Economic study type Cost-effectiveness analysis.
Study population The study population comprised a simulated cohort to represent the Swiss Type 2 diabetes population. The cohort had the following profile: age, 63 years; 46.4% women; duration of diabetes, 13 years; haemoglobin(Hb) A1c, 7.4%; arterial hypertension, 16.9%; total cholesterol, 6.0 mmol/L; high-density lipoprotein cholesterol, 1.01 mmol/L; triglycerides, 2.46 mmol/L; smokers, 15.4%; RS, 75.2%; NS, 15.5%; proliferative retinopathy, 14.4%; microalbuminuria, 17.2%; macroalbuminuria, 10.2%; end-stage renal disease, 5.5%; history of acute myocardial infarction, 9.8%; history of stroke, 5.7%; history of amputation, 3.0%. The same simulated cohort was subjected to each of the different interventions.
Setting The setting was primary care. The economic study was carried out in Switzerland.
Dates to which data relate The effectiveness evidence was derived from studies published from 1991 to 1999. The resources use data were from studies published from 1994 to 1997. The price year was 1996.
Source of effectiveness data The effectiveness data were derived from a review or synthesis of completed studies
Modelling A Markov model was used to simulate the clinical and economic implications of six diabetes-related short- and long-term complications for a cohort of the Swiss Type 2 diabetes population.

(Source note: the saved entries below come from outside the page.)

theorem sameAt_of_keeps {w : Nat} {s t : State} (h : Keeps w s t) :
    ∀ k : Component, w.testBit k.bit = false → sameAt k s t
  | .now => keeps_now_eq h
  | .arbSeq => keeps_arbSeq_eq h
  | .freeCount => keeps_freeCount_eq h
  | .shown => keeps_shown_eq h
  | .readData => keeps_readData_eq h
  | .latches => keeps_latches_eq h
  | .regs => keeps_regs_eq h
  | .mem => keeps_mem_eq h
  | .hostMem => keeps_hostMem_eq h
  | .mode => keeps_mode_eq h
  | .transition => keeps_transition_eq h
  | .deferred => keeps_deferred_eq h
  | .degrade => keeps_degrade_eq h
  | .fabric => keeps_fabric_eq h
  | .sensing => keeps_sensing_eq h
  | .timeBase => keeps_timeBase_eq h
  | .memSys => keeps_memSys_eq h
  | .pair => keeps_pair_eq h
  | .host => keeps_host_eq h
  | .safety => keeps_safety_eq h
  | .stalls => keeps_stalls_eq h
  | .pools => keeps_pools_eq h
  | .flash => keeps_flash_eq h
  | .boot => keeps_boot_eq h
  | .gauge => keeps_gauge_eq h
  | .swatch => keeps_swatch_eq h
  | .devLog => keeps_devLog_eq h
  | .since => keeps_since_eq h
  | .planner => keeps_planner_eq h
  | .power => keeps_power_eq h
  | .thermal => keeps_thermal_eq h
  | .wake => keeps_wake_eq h
  | .wear => keeps_wear_eq h
  | .macTx => keeps_macTx_eq h

/-- What keeps everything outside a list of components changes only these. -/
theorem changesOnly_of_keeps {l : List Component} {s t : State} (h : Keeps (Component.mask l) s t) : changesOnly l s t :=
  ⟨keeps_pending_eq h, fun k hk => sameAt_of_keeps h k (Component.testBit_mask hk)⟩

end Sys2Proof.Machine
end

section
/-!
SUPPORT. Accesses of a width or an alignment that R12 does not allow.
-/

namespace Sys2Proof.Machine

@[simp] theorem badAccess_safety (s : State) (isWrite : Bool) : (s.badAccess isWrite).safety = (s.report 0x003 0).safety := by
  cases isWrite <;> rfl

theorem badAccess_recordMade (s : State) (isWrite : Bool) : recordMade 0x003 0 s (s.badAccess isWrite) := by
  obtain ⟨r, hr, hcode, hsev, -⟩ := reportWith_inFlight s 0x003 0 0 none none none false false
  exact ⟨r, by rw [badAccess_safety]; exact hr, hcode, hsev⟩

@[simp] theorem badAccess_false_readData (s : State) : (s.badAccess false).readData = 0 := rfl

theorem badAccess_changesOnly (s : State) (isWrite : Bool) :
    changesOnly (.readData :: recordParts) s (s.badAccess isWrite) :=
  changesOnly_of_keeps (keeps_badAccess s isWrite (keeps_refl _ s) rfl)

@[simp] theorem badAccess_regs (s : State) (isWrite : Bool) : (s.badAccess isWrite).regs = s.regs :=
  (badAccess_changesOnly s isWrite).2 .regs (by decide)

theorem exec_badAccessWidth_of_bad (fn : Fin 32) {offset width : Nat} (isWrite : Bool) (s : State)
    (h4 : ¬(width = 4 ∧ offset % 4 = 0)) (h8 : ¬(width = 8 ∧ offset % 8 = 0)) :
    exec (.badAccessWidth fn offset width isWrite) s = .next (s.badAccess isWrite) :=
  if_neg (not_or.2 ⟨h4, h8⟩)

theorem exec_registerWrite_of_unaligned (fn : Fin 32) {offset : Nat} {wide : Bool} (value : Nat) (s : State)
    (h : offset % (if wide then 8 else 4) ≠ 0) : exec (.registerWrite fn offset wide value) s = .next (s.badAccess true) :=
  if_pos h

theorem exec_latchedReadLow_of_unaligned (fn : Fin 32) {offset : Nat} {wide : Bool} (s : State)
    (h : offset % (if wide then 8 else 4) ≠ 0) : exec (.latchedReadLow fn offset wide) s = .next (s.badAccess false) :=
  if_pos h

/-- An unaligned access of 4 or 8 bytes is one that BAD_ACCESS_WIDTH records (R12). -/
theorem exec_badAccessWidth_of_unaligned (fn : Fin 32) {offset : Nat} {wide : Bool} (isWrite : Bool) (s : State)
    (h : offset % (if wide then 8 else 4) ≠ 0) :
    exec (.badAccessWidth fn offset (if wide then 8 else 4) isWrite) s = .next (s.badAccess isWrite) := by
  refine exec_badAccessWidth_of_bad fn isWrite s ?_ ?_
  all_goals
    rintro ⟨hwidth, haligned⟩
    rw [hwidth] at h
    exact h haligned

The complications were hypoglycaemia, nephropathy, retinopathy, acute myocardial infarction, stroke and amputation) for a cohort of the Swiss Type 2 diabetes population. The model assessed the cost-effectiveness of the alternative management strategies. Follow-up was over the life of all patients in the cohort (30 years). Full details of the model were published elsewhere (see Other Publications of Related Interest).

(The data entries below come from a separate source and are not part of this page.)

-- ==== Sys2Proof/Syntax.lean ====
section
/-! DEFINITION. The commands of the engine, one for each row of spec/opcode_table.json, and the plain data they carry. The
operands of a command are what the outside supplies with it: the agent of an access and the value it writes, which unit or
channel is meant, and what only the physical world decides (a sample, the time of an edge, whether a check of stored or
moving data fails, whether a consumer has room). A command of an event whose condition does not hold changes nothing. -/

namespace Sys2Proof

/-- A device-time stamp: seconds, 2^-40 s, and the quality byte (03 R128, R129). -/
structure Stamp where
  sec : BitVec 48
  frac : BitVec 40
  qual : BitVec 8
  deriving DecidableEq, Repr

/-- An item of the fabric: its type, the unit code and producer stream it leaves by, its selector and sequence number, the
generation of its stream, the record header's stamp and epochs, the origin extent, and the payload with the check that
travels with it (01 R24, R45, R49 to R57, R61, R66). -/
structure Item where
  kind : Nat
  src : Nat
  stream : Nat
  sel : Nat
  seq : Nat
  gen : Nat
  stamp : Stamp
  epoch : BitVec 32
  planEpoch : BitVec 32
  /-- the event sequence number of a trigger's item -/
  evSeq : Nat
  origin : BitVec 64
  /-- its check failed (01 R56, R57) -/
  check : Bool
  crc : BitVec 32
  payload : List Word
  /-- of a tuner block: the place of sample 0's input sample in its parcel (05 R228) -/
  originOff : Nat := 0
  deriving DecidableEq, Repr

/-- An ECC outcome that a burst of an HBM access meets: which burst, what kind (corrected, uncorrectable), the cause and
the syndromes (15 R533 to R536). -/
structure HbmErr where
  burst : Nat
  kind : Nat
  cause : Nat
  syn1 : Nat
  syn2 : Nat
  deriving DecidableEq, Repr

/-- A stamp that reaches an interval channel: its input and edge, time, quality, count, whether it followed a dead time, and
the time-step count (11 R400, R411). -/
structure TdcStamp where
  input : Nat
  falling : Bool
  time : Nat
  qual : BitVec 8
  count : Nat
  dead : Bool
  steps : Nat
  deriving DecidableEq, Repr

/-- A parallel move of a DSP instruction: store or load, the data register, the pointer and its mode (13 R462). -/
structure PMove where
  st : Bool
  d : Nat
  pi : Nat
  mode : Nat
  deriving DecidableEq, Repr

/-- Where IN puts a word and OUT takes one: a data register, or X or Y memory at a pointer (13 R478). -/
inductive StrArg where
  | reg (d : Nat)
  | mem (space p mode : Nat)
  deriving DecidableEq, Repr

Outcomes assessed in the review The outcomes assessed were HbA1c level, lipids, blood pressure and nicotine abuse. These represented the short-term effects of the interventions on clinical variables. The review also included general mortality data, and event probabilities that were derived from non-Swiss literature.
Study designs and other criteria for inclusion in the review The review included mostly observational, uncontrolled studies plus one randomised controlled trial. The general mortality data for the Swiss population were derived from published mortality tables.
Sources searched to identify primary studies MEDLINE was searched. No further details were provided.
Criteria used to ensure the validity of primary studies Methods used to judge relevance and validity, and for extracting data Number of primary studies included A total of 15 studies were used to derive the effectiveness and epidemiological data used in the model.
Methods of combining primary studies Data on the effectiveness of the interventions were obtained from weighted averages of the results from observational studies. There was no indication of how the weighting was applied.
Investigation of differences between primary studies Results of the review It was assumed that the educational programme would be repeated every 5 years, and that it reduced the HbA1c level by 1.3% (absolute reduction) and the proportion of smokers by 25% (relative reduction).
It was assumed from the literature that the multifactorial intervention reduced the HbA1c by 1.6% (absolute reduction), the systolic blood pressure by 9 mmHg, the total cholesterol by 0.23 mmol/L (9 mg/dL), and the proportion of smokers by 25% (relative reduction).
The percentage reductions in the cumulative event rate for major diabetic complications were reported for the multifactorial intervention, compared with standard care. The reductions were -3.89% for acute myocardial infarction, -24.43% for amputation, -5.15% for stroke, -26.7% for blindness, and -53.01 for end-stage renal failure.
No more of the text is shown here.